**Data listing**.
-- ==== Sys2Proof/Machine/Fault.lean ====
section
/-!
DEFINITION. Fault.lean: the commands of the fault collector (R479–R499).
-/
namespace Sys2Proof.Machine

/-- What the reporter of an HBM code has done besides: a corrected error is counted and its row tracked (R495, R496); a position that
fails with no spare left is lost (R170). -/
def hbmReported (s : State) (r : Report) : State :=
  if r.code = 0x10 ∧ r.unit < 4 ∧ r.part < 32 then
    trackRow (bump s (F.HBMC_CERR_COUNT r.unit) (F.HBMC_CERR_SAT r.unit)) r.unit (r.part * 2 ^ 32 + r.row)
  else if r.code = 0x12 ∧ r.unit < 4 then
    let s := setF s (F.HBMC_STATUS_LOST r.unit) 1
    match hbmPos s r.unit r.part with
    | none => s
    | some p => updStack s r.unit (fun x => if x.lost.contains p then x else { x with lost := x.lost ++ [p] })
  else s

/-- FAULT_REPORT: a report reaches the collector; one that fails its parity or sequence number counts as REPORT_BAD (R479, R481). -/
def execFaultReport (r : Report) (s : State) : Res :=
  whenGecko s (if r.good then faultReport (hbmReported s r) r.code r.unit r.part else faultReport s 0x31 0 0)

/-- SAFE_STATE_CUT: 1 ms after entry the routes that still run are cut (R483). -/
def execSafeStateCut (s : State) : Res :=
  .next (if inSafe s ∧ s.fc.cutPending then cutRoutes { s with fc := { s.fc with cutPending := false } } (fun _ => true) else s)

/-- QUIET_PERIOD_EXPIRY: the collector exits by the held kind when the conditions have cleared, no instance stalled for RNG_STALL, and the
recovery limit is not reached; otherwise it holds and the timer starts again; HOLD has no exit by the collector (R486, R488). Whether
the other conditions have cleared is the event's. -/
def execQuietPeriodExpiry (cleared : Bool) (s : State) : Res :=
  let ok := cleared && (!s.fc.conds.contains 0x26 || getF s F.RNG_STALLED_INST = 0)
  .next (if !inSafe s ∨ !isSet s F.FCOLL_STATUS_QUIET then s
    else if getF s F.FCOLL_STATUS_EXIT = 3 then setF (setF s F.FCOLL_STATUS_QUIET 0) F.FCOLL_STATUS_HOLD 1
    else if !ok then setF s F.FCOLL_STATUS_HOLD 1
    else if s.fc.withheld then s
    else if exitLimit s then
      let s := setF (setF { s with fc := { s.fc with withheld := true } } F.FCOLL_STATUS_HOLD 1) F.FCOLL_STATUS_LIMIT 1
      occur s 0x30C 0 0 (getF s F.FCOLL_RECOV_COUNT)
    else exitSafe (setF s F.FCOLL_STATUS_HOLD 0))

/-- FCOLL_HEARTBEAT_LOSS: a copy mismatch or a missing heartbeat makes the sequencer reset the device; FCOLL_SELF is recorded at the next
bring-up (R481). -/
def execFcollHeartbeatLoss (s : State) : Res := whenGecko s (faultReport s 0x30 0 0)

/-- Whether a route has run longer than 4 × DURATION × 1000 / PACE_MIN, `ran` in ns (R493). -/
def routeLate (s : State) (r : RouteAt) (ran : Nat) : Bool := 4 * r.time * 1000 < ran * getF s F.LSENSE_PACE_PACE_MIN

/-- ROUTE_TIMEOUT: the watchdog cuts a route that has run longer than its bound, and restarts it on another active tile of its
cluster; the tile starts nothing further and is reported (R493). Where it restarts is the event's. -/
def execRouteTimeout (p : LateRoute) (unit tile : Nat) (s : State) : Res :=
  .next (match findTag s p.tag with
    | none => s
    | some t =>
      match t.route with
      | none => s
      | some r =>
        let q : Part := { cls := r.cls, unit := r.unit, idx := r.tile }
        if running t && (r.cls = 1 || r.cls = 2) && routeLate s r p.ran && otherPart s q unit tile then
          faultReport (restartRoute s q p.tag unit tile) 0x04 (if r.cls = 1 then r.unit else 16 + r.unit) r.tile
        else s)

/-- A write of FCOLL_CTRL with its KEY; another KEY is ignored. -/
def fcollKeyed (key : BitVec 16) (s t : State) : Res := whenGecko s (if key = 0x4643 then t else s)

/-- RETIRE_ACK: the request in FCOLL_RETIRE is done; the next one is shown (R490). -/
def execRetireAck (key : BitVec 16) (s : State) : Res :=
  fcollKeyed key s (if isSet s F.FCOLL_RETIRE_VALID then showRetire (setF s F.FCOLL_RETIRE_VALID 0) else s)

/-- EXIT: Sealed firmware leaves safe state by the held kind; refused while the held kind is HOLD or the entering code LANDAU_BUILD or
OPEN_FW (R488). -/
def execExit (key : BitVec 16) (s : State) : Res :=
  let code := getF s F.FCOLL_STATUS_SAFE_CODE
  fcollKeyed key s (if !inSafe s ∨ s.fc.rebuildAsked ∨ getF s F.FCOLL_STATUS_EXIT = 3 ∨ code = 0x22 ∨ code = 0x23 then s else exitSafe s)

/-- RCLR: FCOLL_RECOV is cleared (R487). -/
def execRclr (key : BitVec 16) (s : State) : Res := fcollKeyed key s (clearCounter s F.FCOLL_RECOV_COUNT F.FCOLL_RECOV_SAT)

/-- FCOLL_FORCE: with GO the report it names is made, marked FORCED; a fatal code only in BLANK and RMA (R489). -/
def execFcollForce (v : W32) (s : State) : Res :=
  let w := v.toNat
  let code := F.FCOLL_FORCE_CODE.ofWord w
  let s1 := setF (setF (setF s F.FCOLL_FORCE_CODE code) F.FCOLL_FORCE_UNIT (F.FCOLL_FORCE_UNIT.ofWord w)) F.FCOLL_FORCE_PART
    (F.FCOLL_FORCE_PART.ofWord w)
  whenGecko s
    (if !v.getLsbD 31 then s1
     else if faultClass code = 2 ∧ life s != 0 ∧ life s != 3 then s1
     else report s1 code (F.FCOLL_FORCE_UNIT.ofWord w) (F.FCOLL_FORCE_PART.ofWord w) true)

/-- HBM_ROW_REPAIR: a row with ROW_LIMIT corrected errors within the hour is repaired for good; lines that could not be corrected come back
poisoned; with no repair resource left a swap of the pseudo-channel is requested (R495, R496). -/
def execHbmRowRepair (stack : Fin 4) (pc : Fin 32) (row : Nat) (left : Bool) (uncorr : List Nat) (s : State) : Res :=
  let k := pc.val * 2 ^ 32 + row
  .next (if !geckoUp s ∨ !rowFailing s stack.val k then s
    else if !left then requestRetire s 4 stack.val pc.val 0x10
    else
      let s := { s with fc := { s.fc with rows := s.fc.rows.filter (fun e => !(e.1 = stack.val && e.2.1 = k)) } }
      let bad := uncorr.filter (fun n => physPc s stack.val (linePos n).1 = pc.val)
      poisonCount { s with hbm := { s.hbm with poison := bad.foldl (fun m n => mapPut m (lineKey stack.val n) true) s.hbm.poison } })

/-- The lane map of a direction. -/
def laneMap (s : State) (dir : Nat) : LaneMap := if dir = 0 then s.drawbar.dir0 else s.drawbar.dir1
def setLaneMap (s : State) (dir : Nat) (m : LaneMap) : State :=
  { s with drawbar := if dir = 0 then { s.drawbar with dir0 := m } else { s.drawbar with dir1 := m } }

/-- The lowest spare lane that is neither in use nor bad (R498). -/
def healthySpare (m : LaneMap) : Option Nat := [32, 33, 34, 35].find? (fun p => !m.lane.contains p && !m.bad.contains p)

/-- Take a physical lane out of service: a main lane goes to the lowest healthy spare, if there is one. -/
def swapLane (m : LaneMap) (lane : Nat) : LaneMap :=
  let bad := if m.bad.contains lane then m.bad else m.bad ++ [lane]
  match healthySpare m with
  | some p => { lane := m.lane.map (fun x => if x = lane then p else x), bad := bad }
  | none => { m with bad := bad }

/-- DRAWBAR_LANE_SWAP: a physical lane with LIMIT errors within one second: a main lane is swapped for the lowest healthy spare, and the
repair recorded; with none left T09 trips; an unused spare is marked bad (R498, R499). -/
def execDrawbarLaneSwap (dir : Fin 2) (lane : Fin 36) (errors : Nat) (s : State) : Res :=
  let m := laneMap s dir.val
  .next (if !geckoUp s ∨ !s.drawbar.up then s
    else if m.lane.contains lane.val then
      if errors < getF s F.FCOLL_LANETHR_LIMIT then s
      else if (healthySpare m).isSome then fieldRepair (setLaneMap s dir.val (swapLane m lane.val)) 6 dir.val lane.val
      else tamperTrip (setLaneMap s dir.val (swapLane m lane.val)) 9
    else if !s.drawbar.patterns then s
    else setLaneMap s dir.val { m with bad := if m.bad.contains lane.val then m.bad else m.bad ++ [lane.val] })

end Sys2Proof.Machine
end

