-- ==== Sys2Proof/Machine/Tamper.lean ====
section
/-!
DEFINITION. Tamper.lean: the commands of the tamper block (R457–R477). TAMPER_HOLD_END stands with bring-up, ZEROISE_ALL_COMPLETE with the
lifecycle.
-/
namespace Sys2Proof.Machine

/-- Detectors of the live sources that trip, the one under self-test masked (R476). -/
def liveTrips (s : State) (det : Nat) (v : BitVec 16) : BitVec 16 :=
  (List.range 16).foldl (fun a n => if v.getLsbD n && sourceLive s n && s.tamper.selfTest != some (n, det) then a ||| BitVec.ofNat 16 (2 ^ n) else a) 0

/-- Detectors report tripped: the sources that were clear start one event together (R457, R463). -/
def tripDetectors (s : State) (a b : BitVec 16) : State :=
  let srcs := (List.range 15).filter (fun n => !tripped s n && ((liveTrips s 0 a ||| liveTrips s 1 b).getLsbD n))
  let s := showTripped { s with tamper := { s.tamper with tripA := s.tamper.tripA ||| liveTrips s 0 a, tripB := s.tamper.tripB ||| liveTrips s 1 b } }
  tamperEvent s srcs false

/-- Both detectors of a source clear. -/
def clearSource (s : State) (n : Nat) : State :=
  let keep := ~~~ BitVec.ofNat 16 (2 ^ n)
  showTripped { s with tamper := { s.tamper with tripA := s.tamper.tripA &&& keep, tripB := s.tamper.tripB &&& keep } }

/-- TAMPER_EVENT: the detectors that trip within the 20 ns of ranking (R463). -/
def execTamperEvent (tripsA tripsB : BitVec 16) (s : State) : Res := .next (tripDetectors s tripsA tripsB)

/-- TAMPER_SOURCE_CLEAR: a source is clear; its next trip starts a new event (R457). -/
def execTamperSourceClear (src : Fin 16) (s : State) : Res := .next (clearSource s src.val)

/-- MONITOR_DISAGREE: one detector of a pair has been tripped alone for more than 1 ms (R457). -/
def execMonitorDisagree (src : Fin 16) (s : State) : Res :=
  let n := src.val
  .next (if sourceLive s n && s.tamper.tripA.getLsbD n != s.tamper.tripB.getLsbD n then
      let s := setF s F.TAMPER_DISAGREE_LATCHED (getF s F.TAMPER_DISAGREE_LATCHED ||| 2 ^ n)
      if geckoUp s then faultReport (occur s 0x306 n 0 0) 0x2E n 0 else s
    else s)

/-- The judgement of a loop: two consecutive bad measurements trip its source, a good one clears it (R458, R598). -/
def judgeLoop (s : State) (n bad : Nat) : State :=
  if bad = 0 then clearSource s n
  else if 2 ≤ bad then tripDetectors s (BitVec.ofNat 16 (2 ^ n)) (BitVec.ofNat 16 (2 ^ n))
  else s

/-- LOOP0_MEASUREMENT: the resistance of loop 0 lies outside 100 Ω–10 kΩ or not (R458). -/
def execLoop0Measurement (ohms : Nat) (s : State) : Res :=
  .next (if sourceLive s 7 then
      let bad := if ohms < 100 ∨ 10000 < ohms then s.tamper.loop0Bad + 1 else 0
      judgeLoop { s with tamper := { s.tamper with loop0Bad := min 2 bad } } 7 bad
    else s)

/-- LOOP1_CODE: the code received on loop 1 against the generator's next code; its counter moves on (R459). -/
def execLoop1Code (code : BitVec 16) (late : Bool) (s : State) : Res :=
  .next (if sourceLive s 8 then
      let want := (Config.loopCode s.tamper.loopKey s.tamper.loopCtr).setWidth 16
      let bad := if late ∨ code != want then s.tamper.loop1Bad + 1 else 0
      judgeLoop { s with tamper := { s.tamper with loop1Bad := min 2 bad, loopCtr := s.tamper.loopCtr + 1 } } 8 bad
    else s)

/-- A write of TAMPER_CTRL with its KEY; another KEY is ignored. -/
def tamperKeyed (key : BitVec 16) (s t : State) : Res := whenGecko s (if key = 0x7A4D then t else s)

/-- A ZEROISE_ALL is requested; ignored while ZPEND is 1 and in DECOMMISSIONED. Sealed firmware records the request with the TARGET
of the transition it belongs to (R472). -/
def requestZall (s : State) : State :=
  if isSet s F.TAMPER_STATUS_ZPEND || life s = 4 then s
  else
    let s := zeroiseAllStart { s with tamper := { s.tamper with zallRunning := true } }
    occur s 0x402 ((s.led.act.map (fun a => a.target)).getD 0) 0 0

/-- ZALL (R472). -/
def execZall (key : BitVec 16) (s : State) : Res := tamperKeyed key s (requestZall s)

/-- A new battery key from instance 28 (R470). -/
def makeBk (s : State) : State :=
  if isSet s F.TAMPER_STATUS_BK_VALID then s
  else
    let (k, s) := drbgBits s 28 384
    setF (setF { s with tamper := { s.tamper with bk := some (BitVec.ofNat 384 k) } } F.TAMPER_STATUS_BK_VALID 1) F.TAMPER_STATUS_ZALL_DONE 0

/-- BKGEN: ignored while BK_VALID is 1 (R470). -/
def execBkgen (key : BitVec 16) (s : State) : Res := tamperKeyed key s (makeBk s)

/-- ZPEND clears, and ZALL_DONE is set when there is no BK (R471, R472). -/
def zdone (s : State) : State :=
  if isSet s F.TAMPER_STATUS_ZPEND then
    let s := setF s F.TAMPER_STATUS_ZPEND 0
    if isSet s F.TAMPER_STATUS_BK_VALID then s else setF s F.TAMPER_STATUS_ZALL_DONE 1
  else s

/-- ZDONE (R471). -/
def execZdone (key : BitVec 16) (s : State) : Res := tamperKeyed key s (zdone s)

/-- UNLOCK: LOCKED clears; ignored while ZPEND is 1 (R474). -/
def execUnlock (key : BitVec 16) (s : State) : Res :=
  tamperKeyed key s (if isSet s F.TAMPER_STATUS_ZPEND then s else setF s F.TAMPER_STATUS_LOCKED 0)

/-- CFG_LOCK: needs no KEY; the response fields are locked (R465). -/
def execCfgLock (s : State) : Res := whenGecko s (setF s F.TAMPER_CTRL_CFG_LOCK 1)

/-- TAMPER_SELFTEST: a write; with GO the test of a detector starts, or is refused (R476). -/
def execTamperSelftest (v : W32) (s : State) : Res :=
  let w := v.toNat
  let n := F.TAMPER_SELFTEST_SOURCE.ofWord w
  let d := F.TAMPER_SELFTEST_DET.ofWord w
  let other := if d = 0 then s.tamper.tripB.getLsbD n else s.tamper.tripA.getLsbD n
  let s1 := writeReg s Blk.TAMPER 0x18 (w % 2 ^ 31)
  whenGecko s
    (if !v.getLsbD 31 then s1
     else if n = 15 ∨ isSet s (F.TAMPER_RESP_DISABLED n) then setF s1 F.TAMPER_SELFTEST_ERR 1
     else if s.tamper.selfTest.isSome then setF s1 F.TAMPER_SELFTEST_ERR 2
     else if other then setF s1 F.TAMPER_SELFTEST_ERR 3
     else
      let s := setF (setF s1 F.TAMPER_SELFTEST_ERR 0) F.TAMPER_SELFTEST_GO 1
      setF { s with tamper := { s.tamper with selfTest := some (n, d) } } F.TAMPER_STATUS_SELFTEST_BUSY 1)

/-- TAMPER_SELFTEST_END: DONE, with FAIL and a report when the detector did not trip or did not clear (R476). Whether it did is the
event's. -/
def execTamperSelftestEnd (tripped cleared : Bool) (s : State) : Res :=
  .next (match s.tamper.selfTest with
    | none => s
    | some (n, d) =>
      let s := setF (setF { s with tamper := { s.tamper with selfTest := none } } F.TAMPER_STATUS_SELFTEST_BUSY 0) F.TAMPER_SELFTEST_GO 0
      let s := setF s F.TAMPER_SELFTEST_DONE 1
      if tripped && cleared then s else faultReport (setF s F.TAMPER_SELFTEST_FAIL 1) 0x2F n d)

/-- TAMPER_FORCE: each bit trips a source as its detector A would, as one event; only in BLANK and RMA (R477). The trip is gone at once,
as the register reads 0. -/
def execTamperForce (v : BitVec 16) (s : State) : Res :=
  whenGecko s
    (if life s != 0 ∧ life s != 3 then s
     else tamperEvent s ((List.range 15).filter (fun n => v.getLsbD n && sourceLive s n && !tripped s n)) true)

/-- TAMPER_CELLLOG_READ: a read pops one entry; the register keeps what it gave (R470). -/
def execTamperCelllogRead (s : State) : Res :=
  whenGecko s
    (match s.tamper.cellLog with
     | [] =>
       let s := setF (setF (setF s F.TAMPER_CELLLOG_SECONDS 0) F.TAMPER_CELLLOG_VALID 0) F.TAMPER_CELLLOG_OVERFLOW 0
       setF (setF (setF s F.TAMPER_CELLLOG_LOSTCNT 0) F.TAMPER_CELLLOG_EXECUTED 0) F.TAMPER_CELLLOG_SOURCES 0
     | e :: rest =>
       let s := { s with tamper := { s.tamper with cellLog := rest } }
       let s := setF (setB s F.TAMPER_STATUS_CELL_EVENTS (!rest.isEmpty)) F.TAMPER_CELLLOG_VALID 1
       let s := setB (setF s F.TAMPER_CELLLOG_SECONDS e.seconds) F.TAMPER_CELLLOG_OVERFLOW e.overflow
       setF (setF (setF s F.TAMPER_CELLLOG_LOSTCNT e.lost) F.TAMPER_CELLLOG_EXECUTED e.executed) F.TAMPER_CELLLOG_SOURCES e.sources)

end Sys2Proof.Machine
end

**What you have to do**.
Copy out only the lines above from the one with "def hbmReported (s" to the one with "true) else s)", inclusive, exactly as they stand.

**Task result**.
def hbmReported (s : State) (r : Report) : State :=
  if r.code = 0x10 ∧ r.unit < 4 ∧ r.part < 32 then
    trackRow (bump s (F.HBMC_CERR_COUNT r.unit) (F.HBMC_CERR_SAT r.unit)) r.unit (r.part * 2 ^ 32 + r.row)
  else if r.code = 0x12 ∧ r.unit < 4 then
    let s := setF s (F.HBMC_STATUS_LOST r.unit) 1
    match hbmPos s r.unit r.part with
    | none => s
    | some p => updStack s r.unit (fun x => if x.lost.contains p then x else { x with lost := x.lost ++ [p] })
  else s

/-- FAULT_REPORT: a report reaches the collector; one that fails its parity or sequence number counts as REPORT_BAD (R479, R481). -/
def execFaultReport (r : Report) (s : State) : Res :=
  whenGecko s (if r.good then faultReport (hbmReported s r) r.code r.unit r.part else faultReport s 0x31 0 0)

/-- SAFE_STATE_CUT: 1 ms after entry the routes that still run are cut (R483). -/
def execSafeStateCut (s : State) : Res :=
  .next (if inSafe s ∧ s.fc.cutPending then cutRoutes { s with fc := { s.fc with cutPending := false } } (fun _ => true) else s)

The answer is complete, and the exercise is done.